The Private Placement is anticipated to close in April 2014; however, completion is subject to certain conditions, including approval of the NEX Board of the TSX Venture Exchange (the "NEX") to the listing of the Common Shares (including the Common Shares underlying the Warrants) on the NEX. The Common Shares and Warrants, including the Common Shares underlying the Warrants, will be subject to a hold period ending four months and a day from the date of closing. In connection with the Private Placement the Corporation may pay a cash commission or finder's fee of up to 10% of the gross proceeds of the Private Placement.
ADVISORY: This press release contains forward looking statements. More particularly, this press release contains statements concerning the anticipated closing date of the Private Placement and the anticipated use of the proceeds of the Private Placement. Although the Corporation believes that the expectations reflected in these forward looking statements are reasonable, undue reliance should not be placed on them because the Corporation can give no assurance that they will prove to be correct. Since forward looking statements address future events and conditions, by their very nature they involve inherent risks and uncertainties. The closing of the Private Placement could be delayed if the Corporation is not able to obtain the necessary regulatory and stock exchange approvals on the timelines it has planned. The Private Placement will not be completed at all if these approvals are not obtained or some other condition to the closing is not satisfied. Accordingly, there is a risk that the Private Placement will not be completed within the anticipated time or at all. The intended use of the proceeds of the Private Placement by the Corporation might change if the board of directors of the Corporation determines that it would be in the best interests of the Corporation to deploy the proceeds for some other purpose.
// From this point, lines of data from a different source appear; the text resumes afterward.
/-! ### What each update leaves alone -/

@[simp] theorem wr_shadow (s : State) (f : Field) (v : Nat) : (s.wr f v).shadow = s.shadow := rfl
@[simp] theorem wr_wbuf (s : State) (f : Field) (v : Nat) : (s.wr f v).wbuf = s.wbuf := rfl
@[simp] theorem wr_sram (s : State) (f : Field) (v : Nat) : (s.wr f v).sram = s.sram := rfl
@[simp] theorem wr_dram (s : State) (f : Field) (v : Nat) : (s.wr f v).dram = s.dram := rfl
@[simp] theorem wr_flash (s : State) (f : Field) (v : Nat) : (s.wr f v).flash = s.flash := rfl
@[simp] theorem wr_sys (s : State) (f : Field) (v : Nat) : (s.wr f v).sys = s.sys := rfl
@[simp] theorem wr_syn (s : State) (f : Field) (v : Nat) : (s.wr f v).syn = s.syn := rfl
@[simp] theorem wr_tbu (s : State) (f : Field) (v : Nat) : (s.wr f v).tbu = s.tbu := rfl
@[simp] theorem wr_tdc (s : State) (f : Field) (v : Nat) : (s.wr f v).tdc = s.tdc := rfl
@[simp] theorem wr_ports (s : State) (f : Field) (v : Nat) : (s.wr f v).ports = s.ports := rfl
@[simp] theorem wr_rmd (s : State) (f : Field) (v : Nat) : (s.wr f v).rmd = s.rmd := rfl
@[simp] theorem wr_rrx (s : State) (f : Field) (v : Nat) : (s.wr f v).rrx = s.rrx := rfl
@[simp] theorem wr_rsf (s : State) (f : Field) (v : Nat) : (s.wr f v).rsf = s.rsf := rfl
@[simp] theorem wr_memc (s : State) (f : Field) (v : Nat) : (s.wr f v).memc = s.memc := rfl
@[simp] theorem wr_zon (s : State) (f : Field) (v : Nat) : (s.wr f v).zon = s.zon := rfl
@[simp] theorem wr_eve (s : State) (f : Field) (v : Nat) : (s.wr f v).eve = s.eve := rfl
@[simp] theorem wr_vdc (s : State) (f : Field) (v : Nat) : (s.wr f v).vdc = s.vdc := rfl
@[simp] theorem wr_cmp (s : State) (f : Field) (v : Nat) : (s.wr f v).cmp = s.cmp := rfl
@[simp] theorem wr_sco (s : State) (f : Field) (v : Nat) : (s.wr f v).sco = s.sco := rfl
@[simp] theorem wr_vdcIn (s : State) (f : Field) (v : Nat) : (s.wr f v).vdcIn = s.vdcIn := rfl
@[simp] theorem wr_cmpIn (s : State) (f : Field) (v : Nat) : (s.wr f v).cmpIn = s.cmpIn := rfl
@[simp] theorem wr_cmd (s : State) (f : Field) (v : Nat) : (s.wr f v).cmd = s.cmd := rfl
@[simp] theorem wr_hodQueue (s : State) (f : Field) (v : Nat) : (s.wr f v).hodQueue = s.hodQueue := rfl
@[simp] theorem wr_hodHeld (s : State) (f : Field) (v : Nat) : (s.wr f v).hodHeld = s.hodHeld := rfl
@[simp] theorem wr_streams (s : State) (f : Field) (v : Nat) : (s.wr f v).streams = s.streams := rfl
@[simp] theorem wr_hif (s : State) (f : Field) (v : Nat) : (s.wr f v).hif = s.hif := rfl
@[simp] theorem wr_acq (s : State) (f : Field) (v : Nat) : (s.wr f v).acq = s.acq := rfl
@[simp] theorem wr_ary (s : State) (f : Field) (v : Nat) : (s.wr f v).ary = s.ary := rfl
@[simp] theorem wr_mgt (s : State) (f : Field) (v : Nat) : (s.wr f v).mgt = s.mgt := rfl
@[simp] theorem wr_fresh (s : State) (f : Field) (v : Nat) : (s.wr f v).fresh = s.fresh := rfl
@[simp] theorem wr_out (s : State) (f : Field) (v : Nat) : (s.wr f v).out = s.out := rfl
@[simp] theorem wr_pending (s : State) (f : Field) (v : Nat) : (s.wr f v).pending = s.pending := rfl

@[simp] theorem put_shadow (s : State) (f : Field) (b : Bool) : (s.put f b).shadow = s.shadow := rfl
@[simp] theorem put_wbuf (s : State) (f : Field) (b : Bool) : (s.put f b).wbuf = s.wbuf := rfl
@[simp] theorem put_sram (s : State) (f : Field) (b : Bool) : (s.put f b).sram = s.sram := rfl
@[simp] theorem put_dram (s : State) (f : Field) (b : Bool) : (s.put f b).dram = s.dram := rfl
@[simp] theorem put_flash (s : State) (f : Field) (b : Bool) : (s.put f b).flash = s.flash := rfl
@[simp] theorem put_sys (s : State) (f : Field) (b : Bool) : (s.put f b).sys = s.sys := rfl
@[simp] theorem put_syn (s : State) (f : Field) (b : Bool) : (s.put f b).syn = s.syn := rfl
@[simp] theorem put_tbu (s : State) (f : Field) (b : Bool) : (s.put f b).tbu = s.tbu := rfl
@[simp] theorem put_tdc (s : State) (f : Field) (b : Bool) : (s.put f b).tdc = s.tdc := rfl
@[simp] theorem put_ports (s : State) (f : Field) (b : Bool) : (s.put f b).ports = s.ports := rfl
@[simp] theorem put_rmd (s : State) (f : Field) (b : Bool) : (s.put f b).rmd = s.rmd := rfl
@[simp] theorem put_rrx (s : State) (f : Field) (b : Bool) : (s.put f b).rrx = s.rrx := rfl
@[simp] theorem put_rsf (s : State) (f : Field) (b : Bool) : (s.put f b).rsf = s.rsf := rfl
@[simp] theorem put_memc (s : State) (f : Field) (b : Bool) : (s.put f b).memc = s.memc := rfl
@[simp] theorem put_zon (s : State) (f : Field) (b : Bool) : (s.put f b).zon = s.zon := rfl
@[simp] theorem put_eve (s : State) (f : Field) (b : Bool) : (s.put f b).eve = s.eve := rfl
@[simp] theorem put_vdc (s : State) (f : Field) (b : Bool) : (s.put f b).vdc = s.vdc := rfl
@[simp] theorem put_cmp (s : State) (f : Field) (b : Bool) : (s.put f b).cmp = s.cmp := rfl
@[simp] theorem put_sco (s : State) (f : Field) (b : Bool) : (s.put f b).sco = s.sco := rfl
@[simp] theorem put_vdcIn (s : State) (f : Field) (b : Bool) : (s.put f b).vdcIn = s.vdcIn := rfl
@[simp] theorem put_cmpIn (s : State) (f : Field) (b : Bool) : (s.put f b).cmpIn = s.cmpIn := rfl
@[simp] theorem put_cmd (s : State) (f : Field) (b : Bool) : (s.put f b).cmd = s.cmd := rfl
@[simp] theorem put_hodQueue (s : State) (f : Field) (b : Bool) : (s.put f b).hodQueue = s.hodQueue := rfl
@[simp] theorem put_hodHeld (s : State) (f : Field) (b : Bool) : (s.put f b).hodHeld = s.hodHeld := rfl
@[simp] theorem put_streams (s : State) (f : Field) (b : Bool) : (s.put f b).streams = s.streams := rfl
@[simp] theorem put_hif (s : State) (f : Field) (b : Bool) : (s.put f b).hif = s.hif := rfl
@[simp] theorem put_acq (s : State) (f : Field) (b : Bool) : (s.put f b).acq = s.acq := rfl
@[simp] theorem put_ary (s : State) (f : Field) (b : Bool) : (s.put f b).ary = s.ary := rfl
@[simp] theorem put_mgt (s : State) (f : Field) (b : Bool) : (s.put f b).mgt = s.mgt := rfl
@[simp] theorem put_fresh (s : State) (f : Field) (b : Bool) : (s.put f b).fresh = s.fresh := rfl
@[simp] theorem put_out (s : State) (f : Field) (b : Bool) : (s.put f b).out = s.out := rfl
@[simp] theorem put_pending (s : State) (f : Field) (b : Bool) : (s.put f b).pending = s.pending := rfl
The forward looking statements contained in this press release are made as of the date hereof and the Corporation undertakes no obligations to update publicly or revise any forward looking statements or information, whether as a result of new information, future events or otherwise, unless so required by applicable securities laws.
Neither TSX Venture Exchange nor its Regulation Services Provider (as that term is defined in policies of the TSX Venture Exchange) accepts responsibility for the adequacy or accuracy of this release.